The second year of this field trip saw us going up the southern Queensland coast looking at both the modern and ancient geological environments. The students are first and second years, from the School of Resources and Geosciences from Xuzhou, China and come for 15 days. In almost all cases this is the first time these students have been to Australia or even overseas.
Initially we work out of Brisbane for a few days while the students get acclimated to the weather, culture and general environment. Since we are only 2 hours ahead of China, luckily there is little to no jet lag!
This year we also visited the Jeebropilly coal mine just west of Brisbane. The mine has been active for about 25 yrs but is due to close at the end of 2019. The staff there, from New Hope Mining, was amazingly helpful in setting up the visit; they were incredibly accommodating during the whole day.

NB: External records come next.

/-- R143, R144: the start signal drives the line low, holds it for at least 18 ms, drives it high and turns it to input at once. -/
def Obligations.SwStartSignal : Prop :=
  ∀ s : State, s.Inv →
    (s.sw.pc = .startLow → (swTurn s).pins.sw = ⟨.output, false, false⟩ ∧ (swTurn s).sw.pc = .startDelay) ∧
    (s.sw.pc = .startDelay → s.sw.wake = none → (swTurn s).sw.wake = some (s.tau + 18000000) ∧ (swTurn s).pins = s.pins) ∧
    (s.sw.pc = .startDelay → (swTurn s).sw.pc = .relHigh → ∃ w, s.sw.wake = some w ∧ w ≤ s.tau) ∧
    (s.sw.pc = .relHigh → (swTurn s).pins.sw = ⟨.output, true, true⟩ ∧ (swTurn s).sw.pc = .relIn) ∧
    (s.sw.pc = .relIn → (swTurn s).pins.sw.dir = .input ∧ (swTurn s).pins.sw.out = true ∧
      (swTurn s).sw.pc = .wait .ackLow .a)

/-- R156, R158: a single-wire wait that has not seen its level ends the operation when more than its timeout has been counted, with
`TimeoutError` and no reading, no pin touched, and the engine idle; until then it goes on polling. The levels and timeouts are those of R145
to R152: 1000 and 100 microseconds for the acknowledgement, `SW_T_LOW_US` and `SW_T_HIGH_US` (1000 and 100 by default) for the others. -/
def Obligations.SwTimeoutAborts : Prop :=
  (∀ c : Config,
    (SwWait.ackLow.level = false ∧ SwWait.ackLow.timeoutUs c = 1000) ∧
    (SwWait.ackHigh.level = true ∧ SwWait.ackHigh.timeoutUs c = 100) ∧
    (SwWait.preambleEnd.level = false ∧ SwWait.preambleEnd.timeoutUs c = c.swTLowUs) ∧
    (SwWait.bitFirst.level = true ∧ SwWait.bitFirst.timeoutUs c = c.swTHighUs) ∧
    (SwWait.bitSecond.level = false ∧ SwWait.bitSecond.timeoutUs c = c.swTLowUs) ∧
    (SwWait.tail.level = true ∧ SwWait.tail.timeoutUs c = c.swTHighUs)) ∧
  (defaultConfig.swTLowUs = 1000 ∧ defaultConfig.swTHighUs = 100) ∧
  ∀ (s : State) (st : SwWait), s.Inv → s.runs .swMeasure → s.sw.pc = .wait st .c → s.sw.wait.l ≠ st.level →
    (st.timeoutUs s.cfg < s.nowUs - s.sw.wait.t0 →
      ∃ s', step s = .next s' ∧ s.callerReturns s' (.reading .timeoutError none) ∧ s'.sw.pc = .idle ∧
        s'.pins = s.pins ∧ s'.pins.sw.dir = .input ∧ s'.pins.sw.out = true ∧
        s' = { s with sw := s'.sw, threads := s'.threads, script := s.script.tail, tick := s.tick + 1 }) ∧
    (s.nowUs - s.sw.wait.t0 ≤ st.timeoutUs s.cfg →
      ∃ s', step s = .next s' ∧ s'.sw.pc = .wait st .b ∧ s'.pins = s.pins ∧ s'.threads = s.threads)

/-- R149, R150, R151: the second wait of a slot ends it: the bit is 1 when the first interval is less than the second, it enters the frame
at the bottom, and after the fortieth the tail follows. -/
def Obligations.SwSlotDecidesBit : Prop :=
  ∀ s : State, s.Inv → s.sw.pc = .wait .bitSecond .c → s.sw.wait.l = false →
    (swTurn s).sw.d2 = s.nowUs - s.sw.wait.t0 ∧ (swTurn s).sw.k = s.sw.k + 1 ∧
    (swTurn s).sw.frame.toNat =
      2 * s.sw.frame.toNat + (if s.sw.d1 < s.nowUs - s.sw.wait.t0 then 1 else 0) ∧
    (swTurn s).sw.pc = (if s.sw.k = 39 then .wait .tail .a else .wait .bitFirst .a) ∧ (swTurn s).pins = s.pins

/-- R154, R155: the verdict returns the five bytes of the frame, most significant first, the temperature is `temperature_high`, and the
status says whether the sum modulo 256 of the first four is the fifth. -/
def Obligations.SwVerdict : Prop :=
  ∀ (s : State) (hh hl th tl ck : Byte), s.runs .swMeasure → s.sw.pc = .check → s.sw.frame = hh ++ hl ++ th ++ tl ++ ck →
    ∃ s', step s = .next s' ∧ s'.sw = { s.sw with pc := .idle } ∧
      s.callerReturns s' (.reading
        (if (hh.toNat + hl.toNat + th.toNat + tl.toNat) % 256 = ck.toNat then .ok else .checksumError)
        (some ⟨hh, hl, th, tl, ck, th⟩)) ∧
      s' = { s with sw := s'.sw, threads := s'.threads, script := s.script.tail, tick := s.tick + 1 }

/-- R142 to R155, the whole measurement: whatever intervals a sensor uses, a thread that presents `SW_MEASURE` and polls once after each
edge gets the reading of the frame that the forty slots decode to, with its verdict, and the line ends idle high. -/
def Obligations.SwMeasurementDecodesFrame : Prop :=
  ∀ (s : State) (k ackLow ackHigh preamble tail : Nat) (slots : List (Nat × Nat)) (more : List Choice) (th : Thread)
    (rest : List Call),
    s.sw.attached = true → s.sw.pc = .idle → s.sw.wake = none →
    s.threads[k]? = some th → th.act = .idle → th.reply = .direct → th.calls = .word 0x2000000000 :: rest →
    slots.length = 40 → s.script = swScript k ackLow ackHigh preamble tail slots ++ more →
    ∃ t, Sys2Proof.core.run (swScript k ackLow ackHigh preamble tail slots).length s = .next t ∧
      t.threads[k]? = some { th with
        calls := rest
        ret := some (.reading (checksumStatus (readingOf (frameOf slots))) (some (readingOf (frameOf slots)))) } ∧
      t.sw.pc = .idle ∧ t.pins = { s.pins with sw := ⟨.output, true, true⟩ } ∧ t.script = more ∧
      t.disp = s.disp ∧ t.echo = s.echo ∧ t.pwm = s.pwm ∧ t.mem = s.mem

/-- R86, R89, R150, R234: the slots in which the source's sensor sends a frame decode to that frame. -/
def Obligations.NominalSlotsDecode : Prop :=
  ∀ f : BitVec 40, (nominalSlots f).length = 40 ∧ frameOf (nominalSlots f) = f

/-! ## EchoRangeMeter (42_echo.md) -/

/-- R170, R171 step 1: `ECHO_MEASURE` is admitted whenever the engine is attached and idle; the trigger is driven high, the phase is
`EC_TRIGGER`, the caller is inside of the operation, and nothing else changes. -/
def Obligations.EchoMeasureStarts : Prop :=
  ∀ s : State, s.echo.attached = true → s.echo.pc = .idle → s.pins.trig.dir = .output →
    ∃ s', exec .echoMeasure s = .next s' ∧ s'.echo.pc.phase = .ecTrigger ∧ s'.echo = { s.echo with pc := s'.echo.pc } ∧
      s'.pins = { s.pins with trig := ⟨.output, true, true⟩ } ∧
      (∀ a, Memory.read s'.mem a = Memory.read s.mem a) ∧
      s.callerEnters s' .echoMeasure ∧ s' = { s with echo := s'.echo, pins := s'.pins, threads := s'.threads }
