/-! ### swGo -/

@[simp] theorem State.swGo_cfg (pc : SwPc) :
    (s.swGo pc).cfg = s.cfg := rfl
@[simp] theorem State.swGo_disp (pc : SwPc) :
    (s.swGo pc).disp = s.disp := rfl
@[simp] theorem State.swGo_sw (pc : SwPc) :
    (s.swGo pc).sw = { s.sw with pc := pc } := rfl
@[simp] theorem State.swGo_echo (pc : SwPc) :
    (s.swGo pc).echo = s.echo := rfl
@[simp] theorem State.swGo_pwm (pc : SwPc) :
    (s.swGo pc).pwm = s.pwm := rfl
@[simp] theorem State.swGo_mem (pc : SwPc) :
    (s.swGo pc).mem = s.mem := rfl
@[simp] theorem State.swGo_pins (pc : SwPc) :
    (s.swGo pc).pins = s.pins := rfl
@[simp] theorem State.swGo_ext (pc : SwPc) :
    (s.swGo pc).ext = s.ext := rfl
@[simp] theorem State.swGo_tau (pc : SwPc) :
    (s.swGo pc).tau = s.tau := rfl
@[simp] theorem State.swGo_threads (pc : SwPc) :
    (s.swGo pc).threads = s.threads := rfl
@[simp] theorem State.swGo_script (pc : SwPc) :
    (s.swGo pc).script = s.script := rfl
@[simp] theorem State.swGo_tick (pc : SwPc) :
    (s.swGo pc).tick = s.tick := rfl
@[simp] theorem State.swGo_commits (pc : SwPc) :
    (s.swGo pc).commits = s.commits := rfl
@[simp] theorem State.swGo_choice (pc : SwPc) : (s.swGo pc).choice = s.choice := rfl
@[simp] theorem State.swGo_caller (pc : SwPc) : (s.swGo pc).caller = s.caller := rfl

/-! ### ecGo -/

@[simp] theorem State.ecGo_cfg (pc : EcPc) :
    (s.ecGo pc).cfg = s.cfg := rfl
@[simp] theorem State.ecGo_disp (pc : EcPc) :
    (s.ecGo pc).disp = s.disp := rfl
@[simp] theorem State.ecGo_sw (pc : EcPc) :
    (s.ecGo pc).sw = s.sw := rfl
@[simp] theorem State.ecGo_echo (pc : EcPc) :
    (s.ecGo pc).echo = { s.echo with pc := pc } := rfl
@[simp] theorem State.ecGo_pwm (pc : EcPc) :
    (s.ecGo pc).pwm = s.pwm := rfl
@[simp] theorem State.ecGo_mem (pc : EcPc) :
    (s.ecGo pc).mem = s.mem := rfl
@[simp] theorem State.ecGo_pins (pc : EcPc) :
    (s.ecGo pc).pins = s.pins := rfl
@[simp] theorem State.ecGo_ext (pc : EcPc) :
    (s.ecGo pc).ext = s.ext := rfl
@[simp] theorem State.ecGo_tau (pc : EcPc) :
    (s.ecGo pc).tau = s.tau := rfl
@[simp] theorem State.ecGo_threads (pc : EcPc) :
    (s.ecGo pc).threads = s.threads := rfl
@[simp] theorem State.ecGo_script (pc : EcPc) :
    (s.ecGo pc).script = s.script := rfl
@[simp] theorem State.ecGo_tick (pc : EcPc) :
    (s.ecGo pc).tick = s.tick := rfl
@[simp] theorem State.ecGo_commits (pc : EcPc) :
    (s.ecGo pc).commits = s.commits := rfl
@[simp] theorem State.ecGo_choice (pc : EcPc) : (s.ecGo pc).choice = s.choice := rfl
@[simp] theorem State.ecGo_caller (pc : EcPc) : (s.ecGo pc).caller = s.caller := rfl

/-! ### popCall -/

@[simp] theorem State.popCall_cfg (k : Nat) :
    (s.popCall k).cfg = s.cfg := rfl
@[simp] theorem State.popCall_disp (k : Nat) :
    (s.popCall k).disp = s.disp := rfl
@[simp] theorem State.popCall_sw (k : Nat) :
    (s.popCall k).sw = s.sw := rfl
@[simp] theorem State.popCall_echo (k : Nat) :
    (s.popCall k).echo = s.echo := rfl
@[simp] theorem State.popCall_pwm (k : Nat) :
    (s.popCall k).pwm = s.pwm := rfl
@[simp] theorem State.popCall_mem (k : Nat) :
    (s.popCall k).mem = s.mem := rfl
@[simp] theorem State.popCall_pins (k : Nat) :
    (s.popCall k).pins = s.pins := rfl
@[simp] theorem State.popCall_ext (k : Nat) :
    (s.popCall k).ext = s.ext := rfl
@[simp] theorem State.popCall_tau (k : Nat) :
    (s.popCall k).tau = s.tau := rfl
@[simp] theorem State.popCall_threads (k : Nat) :
    (s.popCall k).threads = s.threads.modify k fun th => { th with calls := th.calls.tail } := rfl
@[simp] theorem State.popCall_script (k : Nat) :
    (s.popCall k).script = s.script := rfl
@[simp] theorem State.popCall_tick (k : Nat) :
    (s.popCall k).tick = s.tick := rfl
@[simp] theorem State.popCall_commits (k : Nat) :
    (s.popCall k).commits = s.commits := rfl
@[simp] theorem State.popCall_choice (k : Nat) : (s.popCall k).choice = s.choice := rfl
@[simp] theorem State.popCall_caller (k : Nat) : (s.popCall k).caller = s.caller := rfl

/-! ### spend -/

@[simp] theorem State.spend_cfg :
    (s.spend).cfg = s.cfg := rfl
@[simp] theorem State.spend_disp :
    (s.spend).disp = s.disp := rfl
@[simp] theorem State.spend_sw :
    (s.spend).sw = s.sw := rfl
@[simp] theorem State.spend_echo :
    (s.spend).echo = s.echo := rfl
@[simp] theorem State.spend_pwm :
    (s.spend).pwm = s.pwm := rfl
@[simp] theorem State.spend_mem :
    (s.spend).mem = s.mem := rfl
@[simp] theorem State.spend_pins :
    (s.spend).pins = s.pins := rfl
@[simp] theorem State.spend_ext :
    (s.spend).ext = s.ext := rfl
@[simp] theorem State.spend_tau :
    (s.spend).tau = s.tau := rfl
@[simp] theorem State.spend_threads :
    (s.spend).threads = s.threads := rfl
@[simp] theorem State.spend_script :
    (s.spend).script = s.script.tail := rfl
@[simp] theorem State.spend_tick :
    (s.spend).tick = s.tick + 1 := rfl
@[simp] theorem State.spend_commits :
    (s.spend).commits = s.commits := rfl

/-! ### goIdle and raise -/

@[simp] theorem State.goIdle_cfg (e : Engine) : (s.goIdle e).cfg = s.cfg := by
  cases e <;> rfl
@[simp] theorem State.raise_cfg (e : Engine) (r : Return) : (s.raise e r).cfg = s.cfg := by
  cases e <;> rfl
@[simp] theorem State.goIdle_disp (e : Engine) : (s.goIdle e).disp = s.disp := by
  cases e <;> rfl
@[simp] theorem State.raise_disp (e : Engine) (r : Return) : (s.raise e r).disp = s.disp := by
  cases e <;> rfl
@[simp] theorem State.goIdle_pwm (e : Engine) : (s.goIdle e).pwm = s.pwm := by
  cases e <;> rfl
@[simp] theorem State.raise_pwm (e : Engine) (r : Return) : (s.raise e r).pwm = s.pwm := by
  cases e <;> rfl
@[simp] theorem State.goIdle_mem (e : Engine) : (s.goIdle e).mem = s.mem := by
  cases e <;> rfl
@[simp] theorem State.raise_mem (e : Engine) (r : Return) : (s.raise e r).mem = s.mem := by
  cases e <;> rfl
@[simp] theorem State.goIdle_pins (e : Engine) : (s.goIdle e).pins = s.pins := by
  cases e <;> rfl
@[simp] theorem State.raise_pins (e : Engine) (r : Return) : (s.raise e r).pins = s.pins := by
  cases e <;> rfl
@[simp] theorem State.goIdle_ext (e : Engine) : (s.goIdle e).ext = s.ext := by
  cases e <;> rfl
@[simp] theorem State.raise_ext (e : Engine) (r : Return) : (s.raise e r).ext = s.ext := by
  cases e <;> rfl
@[simp] theorem State.goIdle_tau (e : Engine) : (s.goIdle e).tau = s.tau := by
  cases e <;> rfl
@[simp] theorem State.raise_tau (e : Engine) (r : Return) : (s.raise e r).tau = s.tau := by
  cases e <;> rfl
@[simp] theorem State.goIdle_threads (e : Engine) : (s.goIdle e).threads = s.threads := by
  cases e <;> rfl
@[simp] theorem State.goIdle_script (e : Engine) : (s.goIdle e).script = s.script := by
  cases e <;> rfl
@[simp] theorem State.raise_script (e : Engine) (r : Return) : (s.raise e r).script = s.script := by
  cases e <;> rfl
@[simp] theorem State.goIdle_tick (e : Engine) : (s.goIdle e).tick = s.tick := by
  cases e <;> rfl
@[simp] theorem State.raise_tick (e : Engine) (r : Return) : (s.raise e r).tick = s.tick := by
  cases e <;> rfl
@[simp] theorem State.goIdle_commits (e : Engine) : (s.goIdle e).commits = s.commits := by
  cases e <;> rfl
@[simp] theorem State.raise_commits (e : Engine) (r : Return) : (s.raise e r).commits = s.commits := by
  cases e <;> rfl
@[simp] theorem State.goIdle_choice (e : Engine) : (s.goIdle e).choice = s.choice := by
  cases e <;> rfl
@[simp] theorem State.goIdle_caller (e : Engine) : (s.goIdle e).caller = s.caller := by
  cases e <;> rfl
@[simp] theorem State.raise_threads (e : Engine) (r : Return) :
    (s.raise e r).threads = s.threads.modify s.caller
      fun th => { th with act := .idle, reply := .direct, ret := some (th.reply.answer r) } := by
  cases e <;> rfl
@[simp] theorem State.raise_sw_other (r : Return) : (s.raise .pwm r).sw = s.sw := rfl
@[simp] theorem State.raise_echo_other (r : Return) : (s.raise .pwm r).echo = s.echo := rfl
@[simp] theorem State.raise_sw_sw (r : Return) : (s.raise .sw r).sw = { s.sw with pc := .idle } := rfl
@[simp] theorem State.raise_sw_echo (r : Return) : (s.raise .sw r).echo = s.echo := rfl
@[simp] theorem State.raise_echo_echo (r : Return) : (s.raise .echo r).echo = { s.echo with pc := .idle } := rfl
@[simp] theorem State.raise_echo_sw (r : Return) : (s.raise .echo r).sw = s.sw := rfl
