-- ==== Sys2Proof/Laws/Callers.lean ====
section
/-! SUPPORT. What the shared operations over callers and memory come to, in the terms of Safety.lean (60_exceptions.md R223;
20_memory.md R61). -/

namespace Sys2Proof.Machine

/-- Whatever state has the threads of `giveBack r` shows its caller back with the answer to `r`. -/
theorem callerReturns_giveBack {s t : State} {r : Return} (h : t.threads = (s.giveBack r).threads) : s.callerReturns t r := by
  refine ⟨by simp [h, State.giveBack, State.updCaller], ?_, ?_⟩
  · intro j hj; simp [h, State.giveBack, State.updCaller, Ne.symm hj]
  · intro th hth; simp [h, State.giveBack, State.updCaller, hth]

/-- Whatever state has the threads of `enter a` shows its caller inside of `a`. -/
theorem callerEnters_enter {s t : State} {a : Activity} (h : t.threads = (s.enter a).threads) : s.callerEnters t a := by
  refine ⟨by simp [h, State.enter, State.updCaller], ?_, ?_⟩
  · intro j hj; simp [h, State.enter, State.updCaller, Ne.symm hj]
  · intro th hth; simp [h, State.enter, State.updCaller, hth]

/-- A write that is admitted changes its one byte and nothing else. -/
theorem memWrite_eq_ok {a n v : Nat} {s t : State} (h : memWrite a n v s = .ok t) :
    a < 2 ∧ n = 1 ∧ t = { s with mem := Memory.write s.mem a (BitVec.ofNat 8 v) } := by
  unfold memWrite at h
  split at h
  · rename_i hc
    cases h
    exact ⟨hc.1, hc.2, rfl⟩
  · cases h

end Sys2Proof.Machine
end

The section exposed at the Jeebropilly coal mine is the Jurassic age Walloon Subgroup with up to 30 or more thin (<0.5 m) thick coal seams being mined. The type section for the Walloons is not far from here and, of course, extends 100s of km northward into the Surat Basin, where one of the largest coal seam gas (CSG) coal fields in the world is located.
The Surat basin is composed mainly of clastic Cretaceous to Jurassic‐age sediments with some intervals having significant volumes (6‐10%; Esterle et al., 2013) of coal seams. The thickest preserved section is over 2,500 m (Ryan et al., 2012). The main coal‐bearing interval within the Surat Basin – and the major focus of current CSG to liquefied natural gas (LNG) development – is the Walloon Subgroup. Other formations also contain coal seams but they contain significantly less coal seams than the Walloon Subgroup.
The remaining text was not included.